# [ACTIVITY]
Taking the line with "rest => .next" as the first and the line with "cells := putCell" as the last, set down exactly every line in that range from the entries below, and no more.
DATA FOR REVIEW Block Start
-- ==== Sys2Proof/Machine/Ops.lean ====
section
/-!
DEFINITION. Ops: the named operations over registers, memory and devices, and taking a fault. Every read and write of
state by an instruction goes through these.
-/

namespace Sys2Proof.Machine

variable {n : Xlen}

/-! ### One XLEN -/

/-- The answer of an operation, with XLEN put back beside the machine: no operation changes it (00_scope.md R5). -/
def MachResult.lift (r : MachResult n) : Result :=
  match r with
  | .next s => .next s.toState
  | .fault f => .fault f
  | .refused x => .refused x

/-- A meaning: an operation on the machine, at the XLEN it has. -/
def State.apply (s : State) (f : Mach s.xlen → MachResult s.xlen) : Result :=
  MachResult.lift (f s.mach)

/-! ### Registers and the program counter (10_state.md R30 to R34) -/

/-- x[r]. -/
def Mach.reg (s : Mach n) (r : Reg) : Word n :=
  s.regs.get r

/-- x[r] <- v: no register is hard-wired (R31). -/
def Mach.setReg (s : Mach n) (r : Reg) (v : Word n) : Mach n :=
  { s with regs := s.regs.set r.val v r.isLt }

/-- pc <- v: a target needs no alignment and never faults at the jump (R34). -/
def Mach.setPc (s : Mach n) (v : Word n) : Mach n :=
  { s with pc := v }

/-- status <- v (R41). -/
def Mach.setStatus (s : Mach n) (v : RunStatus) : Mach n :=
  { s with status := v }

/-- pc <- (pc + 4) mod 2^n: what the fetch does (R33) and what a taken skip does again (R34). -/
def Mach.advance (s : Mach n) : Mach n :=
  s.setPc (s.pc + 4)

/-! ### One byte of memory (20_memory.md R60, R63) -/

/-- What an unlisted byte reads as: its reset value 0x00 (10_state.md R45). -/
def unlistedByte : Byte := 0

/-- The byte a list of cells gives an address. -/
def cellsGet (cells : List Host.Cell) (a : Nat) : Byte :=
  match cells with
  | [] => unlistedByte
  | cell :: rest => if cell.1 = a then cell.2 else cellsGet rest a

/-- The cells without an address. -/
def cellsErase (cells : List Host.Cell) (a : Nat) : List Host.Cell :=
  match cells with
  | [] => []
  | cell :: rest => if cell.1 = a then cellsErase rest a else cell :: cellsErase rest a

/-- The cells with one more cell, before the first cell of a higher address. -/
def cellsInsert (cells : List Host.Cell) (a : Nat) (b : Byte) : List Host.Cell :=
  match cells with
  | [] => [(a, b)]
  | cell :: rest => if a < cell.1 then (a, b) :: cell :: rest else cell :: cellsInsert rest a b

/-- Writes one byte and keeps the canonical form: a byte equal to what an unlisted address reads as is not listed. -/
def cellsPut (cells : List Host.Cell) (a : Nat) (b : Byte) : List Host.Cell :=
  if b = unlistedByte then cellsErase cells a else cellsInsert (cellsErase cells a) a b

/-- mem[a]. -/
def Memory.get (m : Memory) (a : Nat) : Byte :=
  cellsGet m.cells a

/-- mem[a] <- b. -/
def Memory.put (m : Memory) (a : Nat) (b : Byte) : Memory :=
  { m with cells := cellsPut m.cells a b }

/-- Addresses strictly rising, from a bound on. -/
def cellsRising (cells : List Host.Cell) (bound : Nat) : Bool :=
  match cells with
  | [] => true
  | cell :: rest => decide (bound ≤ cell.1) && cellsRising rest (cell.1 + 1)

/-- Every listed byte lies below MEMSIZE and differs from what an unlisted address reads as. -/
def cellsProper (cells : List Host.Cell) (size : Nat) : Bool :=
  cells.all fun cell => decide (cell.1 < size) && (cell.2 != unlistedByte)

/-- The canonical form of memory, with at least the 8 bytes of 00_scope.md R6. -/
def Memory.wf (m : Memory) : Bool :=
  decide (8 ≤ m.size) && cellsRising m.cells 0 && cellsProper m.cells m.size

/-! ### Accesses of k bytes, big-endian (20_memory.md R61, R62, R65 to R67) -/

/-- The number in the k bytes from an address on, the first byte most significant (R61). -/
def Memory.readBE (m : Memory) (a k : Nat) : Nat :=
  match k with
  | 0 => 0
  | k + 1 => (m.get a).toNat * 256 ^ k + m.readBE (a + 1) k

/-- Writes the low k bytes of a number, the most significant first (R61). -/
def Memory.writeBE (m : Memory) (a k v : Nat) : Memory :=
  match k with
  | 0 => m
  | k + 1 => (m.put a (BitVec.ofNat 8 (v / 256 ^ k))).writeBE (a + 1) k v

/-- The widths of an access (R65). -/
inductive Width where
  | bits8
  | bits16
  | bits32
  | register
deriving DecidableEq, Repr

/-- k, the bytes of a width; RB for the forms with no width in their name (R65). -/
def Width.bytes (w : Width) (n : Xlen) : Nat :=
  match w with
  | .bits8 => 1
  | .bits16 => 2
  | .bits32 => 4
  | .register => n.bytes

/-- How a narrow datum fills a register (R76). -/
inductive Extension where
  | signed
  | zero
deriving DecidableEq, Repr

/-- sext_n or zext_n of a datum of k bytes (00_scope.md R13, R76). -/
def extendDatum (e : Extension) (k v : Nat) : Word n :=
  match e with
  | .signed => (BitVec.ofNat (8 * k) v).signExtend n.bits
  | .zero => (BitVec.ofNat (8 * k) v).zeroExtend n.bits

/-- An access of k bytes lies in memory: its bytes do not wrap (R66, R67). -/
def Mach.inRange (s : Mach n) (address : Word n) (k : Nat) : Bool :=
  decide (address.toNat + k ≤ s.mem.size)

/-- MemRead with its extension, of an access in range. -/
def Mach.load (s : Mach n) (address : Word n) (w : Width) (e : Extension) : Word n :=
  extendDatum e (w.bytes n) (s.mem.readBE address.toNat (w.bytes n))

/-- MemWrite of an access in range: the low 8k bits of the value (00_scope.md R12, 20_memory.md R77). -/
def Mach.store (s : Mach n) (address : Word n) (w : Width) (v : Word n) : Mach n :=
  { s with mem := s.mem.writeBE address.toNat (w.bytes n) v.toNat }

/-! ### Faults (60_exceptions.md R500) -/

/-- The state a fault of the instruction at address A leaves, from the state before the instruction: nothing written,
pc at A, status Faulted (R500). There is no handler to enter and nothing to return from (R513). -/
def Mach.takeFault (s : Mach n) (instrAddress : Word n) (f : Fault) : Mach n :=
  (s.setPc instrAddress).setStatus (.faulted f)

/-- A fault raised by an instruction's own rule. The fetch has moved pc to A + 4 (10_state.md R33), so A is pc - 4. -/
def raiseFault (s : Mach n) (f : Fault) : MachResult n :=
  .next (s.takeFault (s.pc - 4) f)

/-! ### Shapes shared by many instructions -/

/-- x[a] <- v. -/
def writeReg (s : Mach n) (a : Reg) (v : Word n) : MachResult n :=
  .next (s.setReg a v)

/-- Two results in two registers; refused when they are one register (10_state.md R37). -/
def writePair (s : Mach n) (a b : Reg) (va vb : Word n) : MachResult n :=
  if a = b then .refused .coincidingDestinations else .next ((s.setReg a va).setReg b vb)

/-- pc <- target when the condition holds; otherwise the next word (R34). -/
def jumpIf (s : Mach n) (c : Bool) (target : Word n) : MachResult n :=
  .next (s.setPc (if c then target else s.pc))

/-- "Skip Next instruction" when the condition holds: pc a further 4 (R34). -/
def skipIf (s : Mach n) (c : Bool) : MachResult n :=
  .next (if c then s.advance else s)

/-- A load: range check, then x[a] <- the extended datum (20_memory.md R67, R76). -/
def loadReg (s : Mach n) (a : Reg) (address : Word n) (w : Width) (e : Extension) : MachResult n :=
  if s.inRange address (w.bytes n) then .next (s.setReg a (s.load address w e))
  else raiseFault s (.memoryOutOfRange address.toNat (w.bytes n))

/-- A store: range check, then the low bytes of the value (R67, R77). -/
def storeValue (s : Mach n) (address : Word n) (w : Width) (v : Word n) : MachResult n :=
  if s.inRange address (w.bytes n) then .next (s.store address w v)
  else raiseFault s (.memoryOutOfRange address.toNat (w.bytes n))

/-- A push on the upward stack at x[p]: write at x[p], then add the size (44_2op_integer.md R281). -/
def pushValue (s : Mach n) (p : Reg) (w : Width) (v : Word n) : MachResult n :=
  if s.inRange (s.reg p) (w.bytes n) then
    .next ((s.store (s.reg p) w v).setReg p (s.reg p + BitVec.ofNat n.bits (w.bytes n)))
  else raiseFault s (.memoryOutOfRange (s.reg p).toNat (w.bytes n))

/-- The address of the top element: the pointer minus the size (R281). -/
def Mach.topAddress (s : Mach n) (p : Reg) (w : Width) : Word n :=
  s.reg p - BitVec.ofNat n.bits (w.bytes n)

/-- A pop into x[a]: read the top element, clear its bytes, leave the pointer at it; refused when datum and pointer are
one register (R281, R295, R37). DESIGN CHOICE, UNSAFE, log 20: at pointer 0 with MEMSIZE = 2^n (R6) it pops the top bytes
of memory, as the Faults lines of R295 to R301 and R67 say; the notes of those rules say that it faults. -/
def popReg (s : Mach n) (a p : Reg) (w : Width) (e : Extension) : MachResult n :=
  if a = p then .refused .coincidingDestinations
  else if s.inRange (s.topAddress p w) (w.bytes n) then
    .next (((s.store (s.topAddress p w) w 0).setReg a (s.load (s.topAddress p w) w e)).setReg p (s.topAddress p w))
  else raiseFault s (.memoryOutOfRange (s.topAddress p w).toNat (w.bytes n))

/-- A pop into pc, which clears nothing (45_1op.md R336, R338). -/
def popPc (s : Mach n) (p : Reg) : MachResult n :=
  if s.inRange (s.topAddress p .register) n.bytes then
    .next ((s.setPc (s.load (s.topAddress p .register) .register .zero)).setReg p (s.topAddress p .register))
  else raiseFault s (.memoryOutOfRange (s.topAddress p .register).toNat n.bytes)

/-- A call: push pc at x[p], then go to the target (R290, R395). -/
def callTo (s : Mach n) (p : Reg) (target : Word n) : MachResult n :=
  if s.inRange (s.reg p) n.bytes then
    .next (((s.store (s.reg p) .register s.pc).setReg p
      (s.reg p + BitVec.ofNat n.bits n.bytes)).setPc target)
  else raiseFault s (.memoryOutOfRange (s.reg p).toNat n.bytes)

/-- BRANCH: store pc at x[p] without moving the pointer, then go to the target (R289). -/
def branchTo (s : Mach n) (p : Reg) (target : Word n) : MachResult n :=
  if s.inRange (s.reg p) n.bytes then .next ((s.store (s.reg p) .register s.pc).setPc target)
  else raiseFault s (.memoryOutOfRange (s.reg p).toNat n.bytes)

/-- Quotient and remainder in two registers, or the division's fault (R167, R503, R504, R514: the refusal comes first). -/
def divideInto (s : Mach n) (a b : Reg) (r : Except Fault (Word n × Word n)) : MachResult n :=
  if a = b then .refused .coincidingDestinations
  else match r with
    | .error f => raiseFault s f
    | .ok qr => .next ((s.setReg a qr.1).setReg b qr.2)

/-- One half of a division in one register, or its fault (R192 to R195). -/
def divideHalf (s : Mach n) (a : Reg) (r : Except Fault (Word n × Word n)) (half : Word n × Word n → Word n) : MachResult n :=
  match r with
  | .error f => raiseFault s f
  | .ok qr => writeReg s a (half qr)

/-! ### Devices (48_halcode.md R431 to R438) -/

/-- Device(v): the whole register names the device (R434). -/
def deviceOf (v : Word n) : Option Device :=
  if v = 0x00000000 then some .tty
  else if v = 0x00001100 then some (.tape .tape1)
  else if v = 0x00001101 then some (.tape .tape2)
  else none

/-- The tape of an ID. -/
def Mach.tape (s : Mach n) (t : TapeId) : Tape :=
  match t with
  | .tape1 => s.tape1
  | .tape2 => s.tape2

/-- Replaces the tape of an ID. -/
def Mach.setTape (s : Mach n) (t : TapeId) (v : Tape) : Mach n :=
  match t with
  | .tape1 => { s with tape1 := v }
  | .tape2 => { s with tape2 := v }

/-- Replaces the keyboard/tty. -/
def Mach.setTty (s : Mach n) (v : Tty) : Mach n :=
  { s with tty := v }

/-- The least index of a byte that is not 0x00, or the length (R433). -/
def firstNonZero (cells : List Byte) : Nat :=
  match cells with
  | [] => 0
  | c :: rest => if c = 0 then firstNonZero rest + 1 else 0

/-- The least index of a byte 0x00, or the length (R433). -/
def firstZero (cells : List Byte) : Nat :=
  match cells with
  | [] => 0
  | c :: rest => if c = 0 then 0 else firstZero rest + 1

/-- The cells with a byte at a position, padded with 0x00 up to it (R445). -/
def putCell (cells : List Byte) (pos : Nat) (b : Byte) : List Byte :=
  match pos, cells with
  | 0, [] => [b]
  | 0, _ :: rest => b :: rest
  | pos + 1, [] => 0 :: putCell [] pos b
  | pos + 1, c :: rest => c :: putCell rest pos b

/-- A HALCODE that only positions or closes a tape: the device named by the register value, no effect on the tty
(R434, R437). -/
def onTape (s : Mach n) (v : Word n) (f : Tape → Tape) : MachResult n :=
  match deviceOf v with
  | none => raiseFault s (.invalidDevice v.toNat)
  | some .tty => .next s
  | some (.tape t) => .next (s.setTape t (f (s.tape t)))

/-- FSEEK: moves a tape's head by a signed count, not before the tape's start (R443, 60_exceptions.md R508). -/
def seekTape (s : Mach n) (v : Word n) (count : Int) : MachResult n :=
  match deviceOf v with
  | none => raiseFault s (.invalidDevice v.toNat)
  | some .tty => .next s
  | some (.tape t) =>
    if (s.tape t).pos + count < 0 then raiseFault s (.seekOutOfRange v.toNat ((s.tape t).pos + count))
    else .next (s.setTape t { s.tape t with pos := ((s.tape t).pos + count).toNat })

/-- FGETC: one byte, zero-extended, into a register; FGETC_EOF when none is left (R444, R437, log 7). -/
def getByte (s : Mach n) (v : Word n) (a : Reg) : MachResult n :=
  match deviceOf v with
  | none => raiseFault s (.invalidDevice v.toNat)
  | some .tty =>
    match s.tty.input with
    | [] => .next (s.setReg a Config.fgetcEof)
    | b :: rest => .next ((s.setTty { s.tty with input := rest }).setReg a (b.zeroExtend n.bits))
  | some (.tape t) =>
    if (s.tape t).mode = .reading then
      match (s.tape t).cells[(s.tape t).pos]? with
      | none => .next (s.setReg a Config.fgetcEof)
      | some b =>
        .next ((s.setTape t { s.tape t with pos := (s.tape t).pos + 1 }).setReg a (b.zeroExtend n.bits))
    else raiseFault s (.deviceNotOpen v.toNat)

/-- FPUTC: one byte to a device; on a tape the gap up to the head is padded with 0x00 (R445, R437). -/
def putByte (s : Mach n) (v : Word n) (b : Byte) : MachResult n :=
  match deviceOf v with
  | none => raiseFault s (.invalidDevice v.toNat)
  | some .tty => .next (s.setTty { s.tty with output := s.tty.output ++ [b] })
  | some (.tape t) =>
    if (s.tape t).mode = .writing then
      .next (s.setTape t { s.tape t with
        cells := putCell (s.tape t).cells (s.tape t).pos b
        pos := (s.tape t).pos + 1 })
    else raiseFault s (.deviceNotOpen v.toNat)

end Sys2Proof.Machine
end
DATA FOR REVIEW Block End
# [YOUR RESPONSE]
    | b :: rest => .next ((s.setTty { s.tty with input := rest }).setReg a (b.zeroExtend n.bits))
  | some (.tape t) =>
    if (s.tape t).mode = .reading then
      match (s.tape t).cells[(s.tape t).pos]? with
      | none => .next (s.setReg a Config.fgetcEof)
      | some b =>
        .next ((s.setTape t { s.tape t with pos := (s.tape t).pos + 1 }).setReg a (b.zeroExtend n.bits))
    else raiseFault s (.deviceNotOpen v.toNat)

/-- FPUTC: one byte to a device; on a tape the gap up to the head is padded with 0x00 (R445, R437). -/
def putByte (s : Mach n) (v : Word n) (b : Byte) : MachResult n :=
  match deviceOf v with
  | none => raiseFault s (.invalidDevice v.toNat)
  | some .tty => .next (s.setTty { s.tty with output := s.tty.output ++ [b] })
  | some (.tape t) =>
    if (s.tape t).mode = .writing then
      .next (s.setTape t { s.tape t with
        cells := putCell (s.tape t).cells (s.tape t).pos b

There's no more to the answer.